Q: Describe how digital tools can help with remote learning.
A: Digital tools have saved myself and my students during remote learning. Without their Chromebooks and the confidence I had in them using digital tools, they would be very far behind for the upcoming grade. I am closing out the school year soon and I am confident they are ready for the following grade. My students were able to use all of the Google Digital tools, create videos and upload them to FlipGrid, and join video meetings with me. This is all because we used digital tools. They were able to create science presentations and make videos publishing their how-to books.
Q: How has COVD-19 affected you and your teaching?

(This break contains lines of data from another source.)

-- ==== Sys2Proof/Machine/Group0.lean ====
section
/-! DEFINITION. Branches, flag operations and BIT (`43_group0_branch_flag_bit.md`). -/

namespace Sys2Proof.Machine

/-- A branch writes `PC` and nothing else: the target when the condition holds, the next
instruction when it does not (R170, R171). -/
def branch (cond : Bool) (off : Byte) (s : State) : Result :=
  .next (s.setPc (if cond then branchTarget s off else afterBranch s))

/-- BPL (R172): `P.N = 0`. -/
def execBpl (off : Byte) (s : State) : Result := branch (!s.flag .n) off s

/-- BMI (R173): `P.N = 1`. -/
def execBmi (off : Byte) (s : State) : Result := branch (s.flag .n) off s

/-- BVC (R174): `P.V = 0`. -/
def execBvc (off : Byte) (s : State) : Result := branch (!s.flag .v) off s

/-- BVS (R175): `P.V = 1`. -/
def execBvs (off : Byte) (s : State) : Result := branch (s.flag .v) off s

/-- BCC (R176): `P.C = 0`. -/
def execBcc (off : Byte) (s : State) : Result := branch (!s.flag .c) off s

/-- BCS (R177): `P.C = 1`. -/
def execBcs (off : Byte) (s : State) : Result := branch (s.flag .c) off s

/-- BNE (R178): `P.Z = 0`. -/
def execBne (off : Byte) (s : State) : Result := branch (!s.flag .z) off s

/-- BEQ (R179): `P.Z = 1`. -/
def execBeq (off : Byte) (s : State) : Result := branch (s.flag .z) off s

/-- A flag operation: one bit of `P` gets a constant (R181). -/
def flagOp (f : Flag) (on : Bool) (s : State) : Result := commit 1 (s.setFlag f on)

/-- CLC (R182). -/
def execClc (s : State) : Result := flagOp .c false s

/-- SEC (R183). -/
def execSec (s : State) : Result := flagOp .c true s

/-- CLI (R184). -/
def execCli (s : State) : Result := flagOp .i false s

/-- SEI (R185). -/
def execSei (s : State) : Result := flagOp .i true s

/-- CLV (R186). -/
def execClv (s : State) : Result := flagOp .v false s

/-- CLD (R187). -/
def execCld (s : State) : Result := flagOp .d false s

/-- SED (R188). -/
def execSed (s : State) : Result := flagOp .d true s

/-- BIT (R189): `N` and `V` are bits 7 and 6 of the operand, `Z` is of `A & operand`; it has the
modes `zp` and `abs`. -/
def execBit (m : Mode) (s : State) : Result :=
  let v := operand m s
  if m.bitTestable then
    commit (resolve m s).len
      (((s.setFlag .n (v.getLsbD 7)).setFlag .v (v.getLsbD 6)).setFlag .z
        (decide (s.a &&& v = 0)))
  else raise .illegalAddressingMode s

end Sys2Proof.Machine
end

A: COVID-19 affected my teaching because I had to think of different ways to explain the content to my students in a way they would understand it without having to ask a lot of different questions. I made-pre recorded instructional videos for my students, so they were able to watch them over and over again. For these videos, I had to break down the content and slow my teaching down. I had to think of every question they might have. Also, I had to make every google slide, form and doc that they were going to use. It pushed me to create interactive games for them on google slides and teach myself Flipgrid. My teaching was affected because I wasn’t able to engage my students the way I would in the classroom. I wasn’t able to physically work with them one on one. I wasn’t able to see what they were doing or know that they were 100% focused like they are in school. When some students came on the video, they had siblings or pets crawling on them and TVs or other siblings or parents on video meetings too. I couldn’t give them the space they needed that they best learn in.